Так писал русский эмигрантский поэт Борис Нарциссов в предисловии к своему итоговому сборнику стихов «Звездная птица», вышедшему двадцать один год назад в Вашингтоне. В этом издании были представлены целиком все вышедшие до этого поэтические книги Нарциссова – именно в обратном, «зеркальном», порядке. И это не случайно.
Борис Нарциссов был одним из немногих поэтов-мистиков. Речь идет об истинной, «настоящей» мистике, не имеющей ничего общего с модными ныне «прозрениями» экстрасенсов, «народных целителей» и прочих. Это был поэт, обладавший, как сказал Георгий Иванов, «талантом двойного зренья»: казалось, он может увидеть невидимое, почувствовать неощутимое, объяснить тайное. Темный мир таинственного Нарциссов действительно воспринимал как чуть ли не осязаемую реальность. Тяжкий жребий – нести такой дар и не согнуться, не поддаться наваждениям тьмы, не сойти с ума, наконец. Но Борис Анатольевич выдержал это испытание и сохранил не только ясный до последних дней разум, но и чистое сердце и мастерство поэта.
«Этот “спрятанный в свете мрак” – писал о Нарциссове другой известный эмигрантский литератор Борис Филиппов, – эту нежить, нас окружающую, Борис Нарциссов писал по-босховски сильно и ярко, зримо и осязаемо. И при этом его нежить была очень русской, очень домашней и иногда не без некоторой даже уютцы – и тем самым ещё более жуткой… В поэте Нарциссове жило два человека: уверенный в непреклонной правоте числового анализа позитивист, стремящийся поверить алгеброй гармонию, – мистик, старающийся при этом изо всех сил вколотить мистический опыт в опыт эмпирический…» Да, видимо, так оно и было. Только «мистический опыт» поэта Нарциссова возник не из чтения книжек по теософии или оккультизму. Он возник из судьбы.
Борис Анатольевич Нарциссов, сын деревенского врача, родился в 1906 г. близ Саратова. Волей судьбы он оказался в Эстонии, которая после прихода к власти большевиков в России сумела отстоять себя и стала независимым государством. В 1924 г. Нарциссов окончил гимназию в Тарту, а через шесть лет стал выпускником Эстонского государственного университета. Учился он на химическом факультете и получил степень магистра химии. После Второй Мировой войны он оказался в Германии, откуда в начале 50-х уехал в Австралию, а затем перебрался в США. Занятия наукой он не оставил и долгие годы, как свидетельствует поэт и издатель Валентина Синкевич, работал в Библиотеке Конгресса над научными проектами. Но, наверное, всё же главным в его жизни была литература, а точнее – поэзия.
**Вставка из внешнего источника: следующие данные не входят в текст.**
/-- The commands of the block. Each constructor is one row of spec/opcode_table.json. A command
that writes a register carries the agent, the LD whose page it addresses and the word written; a
command body carries its issuer and its 32-bit words; an event names the unit it happens in and
carries what that unit observes. -/
inductive Instr where
  -- registers, time and power
  | registerWrite (ag : Agent) (page : RegPage) (off bytes : Nat) (v : W32)
  | loReadLatch (ag : Agent) (page : RegPage) (rd : RegSpan)
  | ldErrClear (ag : Agent) (ld : Nat) (v : W32)
  | elapsedTick (upsets : List (Nat × List Nat))
  | powerSample (draw : Nat) (tj : List Nat) (plan : List DiePlan)
  | pwrLimitWrite (ag : Agent) (ld : Nat) (v : W32)
  | slackTrip (die clu : Nat)
  | dieCalibration (die : Nat) (hbm0 hbm1 : DramTest) (free0 free1 lowest : Nat)
  | rmaxClear (ag : Agent) (clu : Nat) (v : W32)
  -- control core: integer
  | add (clu : Nat) (d a b : Reg)
  | sub (clu : Nat) (d a b : Reg)
  | and (clu : Nat) (d a b : Reg)
  | or (clu : Nat) (d a b : Reg)
  | xor (clu : Nat) (d a b : Reg)
  | shl (clu : Nat) (d a b : Reg)
  | shr (clu : Nat) (d a b : Reg)
  | sar (clu : Nat) (d a b : Reg)
  | slt (clu : Nat) (d a b : Reg)
  | sltu (clu : Nat) (d a b : Reg)
  | addi (clu : Nat) (d a : Reg) (imm : W64)
  | lui (clu : Nat) (d : Reg) (imm : W64)
  | mul (clu : Nat) (d a b : Reg)
  | mulh (clu : Nat) (d a b : Reg)
  | divu (clu : Nat) (d a b : Reg)
  | remu (clu : Nat) (d a b : Reg)
  -- control core: branches
  | beq (clu : Nat) (a b : Reg) (target : BitVec 16)
  | bne (clu : Nat) (a b : Reg) (target : BitVec 16)
  | blt (clu : Nat) (a b : Reg) (target : BitVec 16)
  | bge (clu : Nat) (a b : Reg) (target : BitVec 16)
  | jal (clu : Nat) (d : Reg) (target : BitVec 16)
  | jalr (clu : Nat) (d a : Reg) (imm : W64)
  -- control core: memory and registers
  | ld (clu : Nat) (sz : Size) (d a : Reg)
  | st (clu : Nat) (sz : Size) (src a : Reg)
  | mfs (clu : Nat) (d : Reg) (sr : SysReg)
  | mts (clu : Nat) (sr : SysReg) (a : Reg)
  | csrr (clu : Nat) (d : Reg) (off : BitVec 14)
  | csrw (clu : Nat) (off : BitVec 14) (a : Reg)
  -- control core: issue, mover, DMA, ordering, yield
  | issueM (clu : Nat) (d a b : Reg)
  | issueV (clu : Nat) (d a b : Reg)
  | tagr (clu : Nat) (d a : Reg)
  | ocld (clu : Nat) (d a b c : Reg)
  | ocst (clu : Nat) (d a b c : Reg)
  | oclt (clu : Nat) (d a b c : Reg)
  | ocz (clu : Nat) (d a b c : Reg)
  | csz (clu : Nat) (d a b : Reg)
  | moverCommandFinish (clu : Nat)
  | dmap (clu : Nat) (d a : Reg)
  | dmaw (clu : Nat) (a : Reg)
  | dmaDescriptorStart (clu : Nat)
  | dmaDescriptorFinish (clu : Nat) (idx : Nat)
  | fence (clu : Nat) (k : BitVec 5) (a : Reg)
  | yield (clu : Nat) (d : Reg)
  | yieldStop (clu : Nat)
  | handOver (clu : Nat)
  | elap (clu : Nat) (d : Reg)
  | iret (clu : Nat)
  | halt (clu : Nat)
  | undefinedInstruction (clu : Nat)
  -- cores
  | matrixOpStart (clu core : Nat)
  | matrixOpEnd (clu core : Nat)
  | vectorOpStart (clu core : Nat)
  | vectorOpEnd (clu core : Nat)
  -- interrupt controllers
  | icuWin (icu : IcuId)
  | handlerEntry (icu : IcuId)
  | msixPost (ld : Nat)
  | icuEoi (ag : Agent) (icu : IcuId) (v : W32)
  -- memory protection
  | scrubStep (u : MemUnit) (addr : Nat)
  | softRepairStart (u : MemUnit)
  | softRepairComplete (u : MemUnit) (granted : Bool)
  | memRepairQueue (ag : Agent) (ld : Nat)
  | memRepairCommit (ag : Agent) (ld : Nat)
  | repairCommitComplete (u : MemUnit) (exhausted : Option Nat)
  | eccSelWrite (ag : Agent) (ld : Nat) (v : W32)
  | eccClear (ag : Agent) (ld : Nat) (v : W32)
  -- KV pages and score units
  | alloc (iss : Issuer) (die : Nat) (body : List W32)
  | free (iss : Issuer) (die : Nat) (body : List W32)
  | append (iss : Issuer) (die : Nat) (body : List W32)
  | trim (iss : Issuer) (die : Nat) (body : List W32)
  | keep (iss : Issuer) (die : Nat) (body : List W32)
  | move (iss : Issuer) (die : Nat) (body : List W32)
  | pin (iss : Issuer) (die : Nat) (body : List W32)
  | retire (iss : Issuer) (die : Nat) (body : List W32)
  | gather (iss : Issuer) (die : Nat) (body : List W32)
  | send (iss : Issuer) (die : Nat) (body : List W32)
  | scoreCommand (iss : Issuer) (body : List W32)
  | scoreComplete (stack : Nat)
  | kvZeroFillComplete (handle : Nat)
  | kvMoveCopyComplete (handle : Nat)
  | demotionSweep (stack : Nat)
  | promotion (handle : Nat)
  | handoffPageCheck (ref : W32) (src : BitVec 14) (count : Nat) (layout : W32) (crc : W32)
  | clusterRingTail (clu : Nat) (kind : RingKind) (tail : W32)
  | kvmRegionWrite (ag : Agent) (ld : Nat) (lp : Bool) (n : Nat) (v : W32)
  -- requests, adapters, swap wave
  | submit (iss : Issuer) (body : List W32)
  | cancel (iss : Issuer) (body : List W32)
  | adpLoad (iss : Issuer) (body : List W32)
  | adpLoadComplete (slot : Nat)
  | adpDrop (iss : Issuer) (body : List W32)
  | adapterZeroFillComplete (slot : Nat)
  | swap (iss : Issuer) (body : List W32)
  | waveNotice (ld : Nat) (src : BitVec 14) (gen : BitVec 16) (nold : W32) (crc : W32)
  | layerSwapBegin (ld : Nat) (layer : Nat)
  | layerSwapComplete (ld : Nat) (layer : Nat)
  | waveMemberReport (ld : Nat) (did : BitVec 14)
  | tokenStepBegin (slot : Nat)
  | kvWaitRetry (slot : Nat)
  | treeIndexWaitEnd (slot : Nat)
  | sampleVector (slot : Nat)
  | tokenStepEnd (slot : Nat)
  -- fabric
  | portEnable (ag : Agent) (ld port : Nat) (v : W32)
  | portDisable (ag : Agent) (ld port : Nat) (v : W32)
  | portRetrain (ag : Agent) (ld port : Nat) (v : W32)
  | portDetectAttempt (port : Nat)
  | laneLock (port lane : Nat) (inverted : Bool) (marker : Nat)
  | portTrainingEnd (port : Nat) (info : TrainInfo)
  | laneFailActive (port lane : Nat)
  | flitReceive (port : Nat) (flit : List Byte) (fixed : Bool)
  | linkSilenceTimeout (port : Nat)
  | leaveNotice (port : Nat) (did : BitVec 14)
  | lossNotice (port : Nat) (did : BitVec 14) (inc : W32)
  | foundNotice (port : Nat) (did : BitVec 14) (inc : W32)
  | packetReceive (port : Nat) (pkt : Packet)
  | fabResponseTimeout (ld : Nat) (tag : BitVec 16)
  | routeEntryWrite (ag : Agent) (ld : Nat) (v : W32)
  | graftSelfWrite (ag : Agent) (ld n : Nat) (v : W32)
  | graftEntryWrite (ag : Agent) (ld n : Nat) (v : W32)
  -- collectives
  | allReduce (iss : Issuer) (body : List W32)
  | reduce (iss : Issuer) (body : List W32)
  | reduceScatter (iss : Issuer) (body : List W32)
  | allGather (iss : Issuer) (body : List W32)
  | broadcast (iss : Issuer) (body : List W32)
  | allToAll (iss : Issuer) (body : List W32)
  | combine (iss : Issuer) (body : List W32)
  | barrier (iss : Issuer) (body : List W32)
  | rakeReservationGrant (ld : Nat) (coll : BitVec 20)
  | rakeGrant (ld : Nat) (coll : BitVec 20) (chunk : Nat) (sender : Sender)
  | anchorArrive (ld : Nat) (coll : BitVec 20) (rank group : Nat) (anchors : List Byte) (digest : W32)
  | contributionArrive (ld : Nat) (coll : BitVec 20) (chunk rank : Nat) (msg : ChunkMsg)
  | resultChunkArrive (ld : Nat) (coll : BitVec 20) (chunk rank : Nat) (msg : ChunkMsg)
  | chunkAck (ld : Nat) (coll : BitVec 20) (chunk : Nat) (sender : Sender)
  | completionFence (ld : Nat) (coll : CollHead)
  | rakeSlotZeroFillComplete (iod : Nat) (ld : Nat) (coll : BitVec 20)
  | collWatchdog (ld : Nat) (coll : BitVec 20)
  | abortNotice (ld : Nat) (coll : CollHead) (code : Code) (who : Nat) (chunk : W32)
  | colAbort (ag : Agent) (ld : Nat) (v : W32)
  -- weights and optimiser state
  | update (iss : Issuer) (body : List W32)
  | updateEngineStart (die : Nat)
  | fetch (iss : Issuer) (body : List W32)
  | fetchPoll (die : Nat) (record : List Byte)
  | fetchWatchdog (die : Nat)
  | fpcheck (iss : Issuer) (body : List W32)
  | dfsApply (iss : Issuer) (body : List W32)
  | phase (iss : Issuer) (body : List W32)
  | updAbort (ag : Agent) (ld : Nat) (v : W32)
  | dfsEnable (ag : Agent) (ld : Nat) (v : W32)
  | dfsRingWaitEnd (ld target : Nat) (cons : W64)
  | dfsTargetWatchdog (ld target : Nat)
  | updateEnginePhaseEnd (die : Nat) (remote : Option RemoteBlock)
  | ccLaunch (iss : Issuer) (body : List W32)
  | ccStart (ld clu : Nat)
  | ccYieldTimeout (ld clu : Nat)
  -- trellises and turns
  | trlLoad (iss : Issuer) (body : List W32)
  | turn (iss : Issuer) (body : List W32)
  | xplPlan (iss : Issuer) (body : List W32)
  | roundBegin (ld : Nat)
  | roundMoveEnd (ld src : Nat) (stale : List Bool) (digest : W32)
  | readyReceive (ld rank round : Nat) (digest : W32)
  | commitReceive (ld round : Nat) (digest : W32)
  | abortReceive (ld round : Nat) (code : Code) (who : Nat) (digest : W32)
  | roundWatchdog (ld : Nat)
  | roundStateReport (ld rank round : Nat) (committed : Bool) (digest : W32)
  | xplAbort (ag : Agent) (ld : Nat) (v : W32)
  -- host queues, mailboxes, CXL
  | cqEnable (ag : Agent) (ld q : Nat) (v : W32)
  | cqDisable (ag : Agent) (ld q : Nat) (v : W32)
  | cqTailWrite (ag : Agent) (ld q : Nat) (v : W32)
  | cqCplHeadWrite (ag : Agent) (ld q : Nat) (v : W32)
  | commandFetch (ld q : Nat)
  | queueDrainEnd (ld q : Nat)
  | reqCplEnable (ag : Agent) (ld : Nat) (v : W32)
  | launch (iss : Issuer) (body : List W32)
  | mbxSend (ag : Agent) (ld m : Nat) (v : W32)
  | mbxRelease (ag : Agent) (ld m : Nat) (v : W32)
  | mailboxServe (ld m : Nat)
  | cxlMemRead (ld hdm off : Nat) (cacheable : Bool)
  | cxlMemWrite (ld hdm off : Nat) (data : List Byte) (poison : Bool)
  | hostSnoop (addr : Nat)
  | backInvalidateResponse (addr : Nat)
  -- tenants and security
  | sessionExchange (ld : Nat) (ciphertext nonce : List Byte)
  | domOpen (iss : Issuer) (body : List W32)
  | domClose (iss : Issuer) (body : List W32)
  | domCloseComplete (dom : Nat)
  | domQuota (iss : Issuer) (body : List W32)
  | pageSet (iss : Issuer) (body : List W32)
  | pageSetMsg (ld : Nat)
  | pageZeroFillComplete (frame : Nat)
  | pubKey (iss : Issuer) (body : List W32)
  | dfsKey (iss : Issuer) (body : List W32)
  | weightImport (iss : Issuer) (body : List W32)
  | weightImportComplete (ld : Nat)
  | attest (iss : Issuer) (body : List W32)
  | l2TreeCertify
  | minverRaise (iss : Issuer) (body : List W32)
  | ownerXfer (iss : Issuer) (body : List W32)
  -- NVM messages
  | nvmInfo
  | nvmErase
  | nvmWrite
  | nvmRead
  | nvmVerify
  | startClear
  -- start, reset, disable
  | powerOn (straps : BitVec 3) (vin : Nat)
  | romStage (probe : NvmProbe) (sramOk : Bool)
  | silmuvinStage (iod0 iod1 : SramTest) (lp : List (Nat × DramTest)) (lpFree : List Nat)
  | dieJoin (die : Nat) (sram : SramTest)
  | dieBootCodeTimeout (die : Nat)
  | startLimitExpiry
  | deviceReset (ag : Agent) (ld : Nat) (v : W32)
  | ldReset (ag : Agent) (ld : Nat) (v : W32)
  | ldDisable (ag : Agent) (ld : Nat) (v : W32)
  | ldReenable (ag : Agent) (ld : Nat) (v : W32)
  | cxlLdReset (ld : Nat)
  | cxlConventionalReset
  | resetZeroiseComplete (e : ZeroiseEnd)
  | drainLimitExpiry (sc : Scope)
  | drainComplete (sc : Scope)
  -- module, pins, sideband
  | resetNAssert (ns : Nat)
  | resetNDeassert
  | powerLoss
  | overVoltage
  | overVoltageRecovery (vin : Nat)
  | vinOutOfBand (vin : Nat)
  | railOutOfRegulation
  | clockFault (c : RefClock)
  | thermAssert (tj plate : Nat)
  | thermRelease (tj plate : Nat)
  | thermalTrip (tj plate : Nat)
  | coolantAlarm (inlet outlet : Nat)
  | sidebandFault (pin : Nat)
  | vauxCurrentLimit
  | healthTestChange (failing : Bool)
  | i3cRegisterWrite (idx : Byte) (data : List Byte)
  | pwrBcLimitWrite (v : W32)
  | pwrBcErrClear (v : W32)
  | entdaa (addr : BitVec 7)
  | setdasa (addr : BitVec 7)
  | rstdaa
  | enec (events : Byte)
  | disec (events : Byte)
  | getpid
  | getbcr
  | getdcr
  | getstatus
  | getmxds
  -- engine completions
  | kvCommandComplete (die idx : Nat)
  deriving DecidableEq, Repr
Писать стихи Борис Нарциссов начал уже в Эстонии, изредка публиковал их. Он был знаком с участниками дерптского «Цеха поэтов». О некоторых из них он вспоминал позже в своем знаменитом стихотворении «Двойники»: это руководитель дерптского «Цеха поэтов» Борис Правдин, писатель-эмигрант Борис Вильде, расстрелянный впоследствии гитлеровцами, как участник французского Сопротивления, Борис Новосадов, расстрелянный НКВД в 1945 году. Судьба Бориса Нарциссова оказалась иной: странные стихи вместо молчания, американская эмиграция вместо смерти. И мистический опыт. Но не только он.
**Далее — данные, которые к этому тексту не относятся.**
-- ==== Sys2Proof/Machine/Rake.lean ====
section
/-! DEFINITION. The Rake (R98 to R103, R340 to R355, R360 to R362): reservations, grants, anchors, contributions,
results, acknowledgements and the fence. A re-request of R360 and R361 reaches its sender as one more grant of the
chunk; a member's own contributor is granted, and its local delivery acknowledges, under its own rank. -/

namespace Sys2Proof.Machine

/-- The LD and the ID of a collective. -/
abbrev Key := Nat × BitVec 20

def Dev.onColl (q : Key) (f : Coll → Dev → Dev) (d : Dev) : Dev := (d.coll? q.1 q.2).elim d fun c => f c d

/-- What changes when a collective makes progress (R356): its slots, the anchors heard, the anchor groups agreed, the pieces not
acknowledged and those taken, and the chunks ended. -/
structure CollMarks where
  slots   : List (Nat × SlotState × List Nat × Bool × List Nat)
  heard   : List (Nat × Nat × List Byte)
  agreed  : Nat
  unacked : List (Nat × Nat)
  got     : List (Nat × Nat)
  ended   : Nat
  deriving DecidableEq, Repr

def Coll.marks (c : Coll) : CollMarks :=
  { slots := c.slots.map fun s => (s.chunk, s.st, s.got, s.has, s.wait), heard := c.heard, agreed := c.agreed, unacked := c.unacked,
    got := c.got, ended := c.ended }

/-- As `onColl`, for an event at a collective; progress restarts its watchdog (R356). -/
def Dev.onLive (now : W64) (q : Key) (f : Coll → Dev → Dev) (d : Dev) : Dev :=
  d.onColl q fun c d => (f c d).onColl q fun x d => if x.marks = c.marks then d else d.putColl { x with lastMove := now }

def Coll.slot? (c : Coll) (k : Nat) : Option RakeSlot := c.slots.find? fun s => s.chunk == k

/-- The slot of a chunk of a collective. -/
def Dev.onSlot (q : Key) (k : Nat) (f : Coll → RakeSlot → Dev → Dev) (d : Dev) : Dev :=
  d.onColl q fun c d => (c.slot? k).elim d fun s => f c s d

def Dev.putSlot (c : Coll) (s : RakeSlot) (d : Dev) : Dev :=
  d.putColl { c with slots := c.slots.map fun x => if x.chunk = s.chunk then s else x }

def Coll.mine (c : Coll) (k : Nat) : Role := c.role c.rank k

/-! ## Slots and grants (R342, R343) -/

def RakeSlot.new (p k : Nat) : RakeSlot :=
  { phys := p, chunk := k, st := .idle, has := false, anchor := 0, weight := 0, trueAnchor := 0, got := [], sent := false,
    wait := [], given := [], reforms := 0, poison := none, excess := none, served := false, again := false }

/-- The next chunk to bind. -/
def Coll.pick (c : Coll) : Option (Nat × Coll) :=
  match c.redo with
  | k :: r => some (k, { c with redo := r })
  | [] => if c.next < c.total then some (c.next, { c with next := c.next + 1 }) else none

/-- Binds IDLE slots to the next chunks, and grants each to the Rakes it expects data from. A chunk bound again has left this
member: only its partial is formed anew. -/
def Dev.bind (q : Key) : Nat → Dev → Dev
  | 0, d => d
  | f + 1, d =>
    match d.coll? q.1 q.2 with
    | none => d
    | some c =>
      let next := c.next
      match c.phys.find? (fun p => !c.slots.any fun s => s.phys == p), c.pick with
      | some p, some (k, c) =>
        let r := c.mine k
        let served := decide (k < next)
        let ask := ((r.ups ++ (if served then [] else r.from_.toList)).filter (· != c.rank)).eraseDups
        let d := d.putColl { c with slots := c.slots ++ [{ RakeSlot.new p k with served := served }] }
        Dev.bind q f (d.collSendAll c ask (.grant c.id k c.digest))
      | _, _ => d

/-- The contents of a slot. -/
def Dev.slotBytes (c : Coll) (s : RakeSlot) (d : Dev) : Dev × Option (List Byte) :=
  d.readBytes reqRake (rakeAddr c.iod s.phys) 3072

/-- Writes the contents of a slot. -/
def Dev.slotWrite (c : Coll) (s : RakeSlot) (bs : List Byte) (d : Dev) : Dev :=
  d.writeBytes reqRake (rakeAddr c.iod s.phys) (slice bs 0 3072)

/-! ## Trailers (R360) -/

/-- The CRC over a chunk and the rest of its trailer; the order of the trailer's fields is the model's own. -/
def chunkCrc (id : BitVec 20) (k : Nat) (m : ChunkMsg) : W32 :=
  crc32c (m.data ++ toBytes 4 id.toNat ++ toBytes 4 k ++ [m.anchor, m.pred] ++ toBytes 4 m.weight ++ toBytes 4 m.digest.toNat ++
    toBytes 4 (m.poisoned.getD 0xFFFFFFFF))

/-- A chunk with its trailer. -/
def Coll.seal (c : Coll) (k : Nat) (data : List Byte) (anchor pred weight : Nat) (poison : Option Nat) : ChunkMsg :=
  let m : ChunkMsg := { data := data, anchor := BitVec.ofNat 8 anchor, pred := BitVec.ofNat 8 pred, weight := weight,
                        digest := c.digest, crc := 0, poisoned := poison }
  { m with crc := chunkCrc c.id k m }

/-- Receives a chunk: a digest that differs ends the collective, a failed check asks for the chunk again, at most four
times in a row, and a verified chunk goes on. -/
def Dev.verified (c : Coll) (k rank : Nat) (m : ChunkMsg) (f : Coll → Dev → Dev) (d : Dev) : Dev :=
  let other := c.retries.filter fun x => !(x.1 == k && x.2.1 == rank)
  let n := ((c.retries.find? fun x => x.1 == k && x.2.1 == rank).map fun x => x.2.2).getD 0 + 1
  if m.digest ≠ c.digest then d.collEnd c eCollMismatch rank (BitVec.ofNat 32 k) false
  else if m.crc = chunkCrc c.id k m then f { c with retries := other } d
  else if 5 ≤ n then d.collEnd c eCollCorrupt rank (BitVec.ofNat 32 k) false
  else
    let d := d.modLd c.ld fun l => ({ l with col := { l.col with crcRetry := sat16 l.col.crcRetry } }).setColEvt 3
    (d.putColl { c with retries := (k, rank, n) :: other }).collSend c rank (.again c.id k c.digest)

/-! ## Input (R334, R339, R352, R354) -/

/-- Elements [s, s + n) of segments (address, count) of width w: address and bytes of each piece. -/
def segPieces (w : Nat) : List (Nat × Nat) → Nat → Nat → List (Nat × Nat)
  | [], _, _ => []
  | (a, m) :: r, s, n =>
    if n = 0 then []
    else if m ≤ s then segPieces w r (s - m) n
    else (a + s * w, min n (m - s) * w) :: segPieces w r 0 (n - min n (m - s))

/-- The image of the chunk that begins at element s, in segments of AX96 images. -/
def segImage : List (Nat × Nat) → Nat → Nat
  | [], _ => 0
  | (a, m) :: r, s => if m ≤ s then segImage r (s - m) else a + 3072 * (s / 256)

/-- The bytes of a chunk's elements outside AX96. -/
def Coll.chunkBytes (c : Coll) (k : Nat) : Nat := (c.cut k).2.2 * (if c.kind = 0x66 then 4 else dtypeBytes c.dtype)

/-- The elements of chunk k that this member contributes; the others are absent (R339). -/
def Coll.present (c : Coll) (k : Nat) : Nat :=
  let n := (c.cut k).2.2
  if c.kind ≤ 0x61 ∧ c.segs.isEmpty then min n (c.inCount - c.first k) else n

/-- The input of chunk k that this member contributes. -/
def Coll.inPieces (c : Coll) (k : Nat) : List (Nat × Nat) :=
  let (_, s, n) := c.cut k
  let w := dtypeBytes c.dtype
  let ins := c.segs.map fun g => (g.1, g.2.2)
  let first := c.first k
  if c.dtype = 3 then
    if !c.segs.isEmpty then [(segImage ins first, 3072)]
    else if c.kind ≠ 0x62 ∧ c.inCount ≤ first then [] else [(c.inAddr + 3072 * k, 3072)]
  else if !c.segs.isEmpty then segPieces w ins first n
  else if c.kind = 0x63 then [(c.inAddr + s * w, n * w)]
  else
    if c.present k = 0 then [] else [(c.inAddr + first * w, c.present k * w)]

/-- Reads pieces in order: none when one cannot be read. -/
def Dev.readPieces (ps : List (Nat × Nat)) (d : Dev) : Dev × Option (List Byte) :=
  match d.readAll reqEng ps with
  | (d, true) => (d, some (ps.flatMap fun p => d.bytes p.1 p.2))
  | (d, false) => (d, none)

/-- 256 elements as FP32 codes; missing positions are zero (R97). -/
def wideCodes (t : Nat) (bs : List Byte) : List Nat :=
  (List.range 256).map fun i =>
    if t = 0 then num bs (4 * i) 4 else if t = 1 then num bs (2 * i) 2 * 2 ^ 16 else toF32 (decode .fp16 (num bs (2 * i) 2))

/-- Whether the maxima of a COMBINE have all been delivered here. -/
def Coll.maximaIn (c : Coll) : Bool := (List.range c.base).all fun k => (Map.find c.passed k).isSome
В стихах Нарциссова чуткий читатель уловит один постоянный лейтмотив: тревога. Поэта-ученого тревожит неостановимый «прогресс», превращающий человека в некое подобие машины. Поэта-мистика тревожит потусторонний мир, всё больше и больше захватывающий власть над человеком, затемняющий его разум и леденящий сердце.
Если закроешь глаза,
То начнёт темнота шевелиться:
Точно корнями лоза
Прорастает, и гроздьями лица.
Эта тревога – не напускная, не выдуманная. Да, есть здесь и страх – тоже не выдуманный, до дрожи реальный. Есть и боль. Но голос тревоги звучит, только если есть за что тревожиться. Борис Нарциссов не был угрюмым, мрачным, равнодушным ко всему, кроме собственного ужаса, скептиком. Его душа была открыта свету. И не его вина, что света в мире слишком мало.
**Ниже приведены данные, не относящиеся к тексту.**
-- ==== Sys2Proof/Machine/Loss.lean ====
section
/-! DEFINITION. Loss of a partner (R317, R318), its return (R319), and the notices of both. -/

namespace Sys2Proof.Machine

/-- The ports of an LD. -/
def Dev.portsOf (d : Dev) (ld : Nat) : List Nat := (List.range 32).filter fun p => d.ldOfPort p == ld

/-- The logical DIDs under which an LD reaches a physical one: its own, and those grafted onto it (R310, R321). -/
def Dev.namesOf (d : Dev) (ld did : Nat) : List Nat :=
  did :: ((d.grafts.filter fun g => g.2.ld == ld && g.2.toDid.toNat == did).map fun g => g.2.fromDid.toNat).filter (· != did)

/-- The packet of a notice to the neighbour of a port. -/
def noticePacket (src dst : BitVec 14) : Packet :=
  { dstDid := dst, srcDid := src, cls := 0, kind := 6, units := 0, tag := 0, addr := 0, hops := 0, code := 0, poison := 0, data := [] }

/-- A loss or found notice on every ACTIVE port but the one on which it came; a notice that came is passed on once per DID and
incarnation (R317). -/
def Dev.notice (ld did : Nat) (inc : W32) (loss : Bool) (from_ : Option Nat) (d : Dev) : Dev :=
  if from_.isSome ∧ (d.ld ld).fab.forwarded.contains (did, inc, loss) then d
  else
    let ps := (d.portsOf ld).filter fun p => (d.port p).st == .active && from_ != some p
    let x := BitVec.ofNat 14 did
    ps.foldl (fun d p => d.portSend p
        { out := if loss then .loss p x inc else .found p x inc, packets := [noticePacket (d.ld ld).lay.ldid (d.port p).nbrDid] })
      (d.modFab ld fun f => { f with forwarded := f.forwarded ++ [(did, inc, loss)] })

/-- The steps of a swap wave that include a lost member end with their requests, and the wave stops (R291). -/
def Dev.waveLost (now : W64) (ld did : Nat) (d : Dev) : Dev :=
  if (d.ld ld).wave.active ∧ (d.groupOthers ld).contains did then
    let ns := (d.reqs.filter fun e => e.2.ld == ld && e.2.inStep && e.2.group.contains did &&
      (e.2.st == .running || e.2.st == .cancelling)).map Prod.fst
    ns.foldl (fun d n => d.failRequest now n eMemberLost) (d.waveStop ld eMemberLost false)
  else d

/-- Ends whatever an LD has outstanding towards a logical DID, or shares with it (R318 points 1 and 3). -/
def Dev.endWith (now : W64) (ld did : Nat) (d : Dev) : Dev :=
  let d := (d.sends ld fun j => wfld j.words 3 13 0 == did).foldl (fun d q => d.sendEnd q.1 q.2 eMemberLost) d
  let d := d.fetchLost now ld did
  let d := { d with net := { d.net with held := d.net.held.filter fun h => h.ld != ld || h.dst != d.physOf ld did } }
  let d := d.fabClose ld fun r => r.dst.toNat == did
  let d := d.collLost ld did
  let d := d.waveLost now ld did
  d.turnLost now ld did

/-- An LD declares a DID lost (R317, R318). -/
def Dev.declareLost (now : W64) (ld did : Nat) (inc : W32) (from_ : Option Nat) (d : Dev) : Dev :=
  if d.isLost ld did then (if from_.isSome then d.notice ld did inc true from_ else d)
  else
    let names := (d.namesOf ld did).filter fun x => !d.isLost ld x
    let d := d.modFab ld fun f =>
      { f with lost := f.lost ++ names.map fun x => (x, inc), lostCount := sat16 f.lostCount, lastLost := BitVec.ofNat 14 did }
    let d := (d.modLd ld (Ld.setFabEvt 3)).notice ld did inc true from_
    (names.foldl (fun d x => d.endWith now ld x) d).reap now

/-- A lost DID is found again (R319). -/
def Dev.declareFound (ld did : Nat) (inc : W32) (from_ : Option Nat) (d : Dev) : Dev :=
  if d.isLost ld did then
    let names := d.namesOf ld did
    let d := d.modFab ld fun f => { f with lost := f.lost.filter fun x => !names.contains x.1 }
    (d.modLd ld (Ld.setFabEvt 4)).notice ld did inc false from_
  else d

/-- Whether a notice that came on a port is heard: the port is ACTIVE, and the notice names another partition. -/
def Dev.hears (d : Dev) (p did : Nat) : Bool :=
  (d.port p).st == .active && did != (d.ld (d.ldOfPort p)).lay.did.toNat && decide (d.ldOfPort p < 10)

/-- LOSS_NOTICE. A notice with an incarnation other than that of a trained neighbour is not of this partner (R317). -/
def Dev.lossNotice (now : W64) (p did : Nat) (inc : W32) (d : Dev) : Dev :=
  let ld := d.ldOfPort p
  let old := (d.portsOf ld).any fun q => (d.port q).st == .active && (d.port q).nbrDid.toNat == did && (d.port q).nbrInc != inc
  let d := d.owe p 0 1
  if d.hears p did && !old then d.declareLost now ld did inc (some p) else d

/-- FOUND_NOTICE: a partition behind a switch clears the DID as well, and passes the notice on. -/
def Dev.foundNotice (p did : Nat) (inc : W32) (d : Dev) : Dev :=
  let d := d.owe p 0 1
  if d.hears p did then d.declareFound (d.ldOfPort p) did inc (some p) else d

def execLossNotice (port : Nat) (did : BitVec 14) (inc : W32) : State → Result :=
  onDevAt fun now => Dev.lossNotice now port did.toNat inc
def execFoundNotice (port : Nat) (did : BitVec 14) (inc : W32) : State → Result :=
  onDev (Dev.foundNotice port did.toNat inc)

end Sys2Proof.Machine
end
Вот что пишет в статье, посвящённой памяти поэта, Валентина Синкевич:
«Для многих, лично знавших Бориса Анатольевича, был он также верным другом, литератором готовым помочь младшему брату по перу Был он также прекрасным хозяином, вместе с женой Лидией Александровной радушно принимавшим гостей… Хозяин любил увлеченно говорить о литературе и особенно о поэзии, которую он понимал как познание ощущений (главным образом, ощущения красоты)… Вокруг дома буквально процветали сад и огород взращенные руками физически очень крепкого хозяина. Годы были к нему милостивы. На своих питомцев – на растения – смотрел он, как на живые существа, чувствующие настроение человека, реагирующие на доброе и злое в нем. (Так подходила поэту любящему цветы, его цветочная фамилия).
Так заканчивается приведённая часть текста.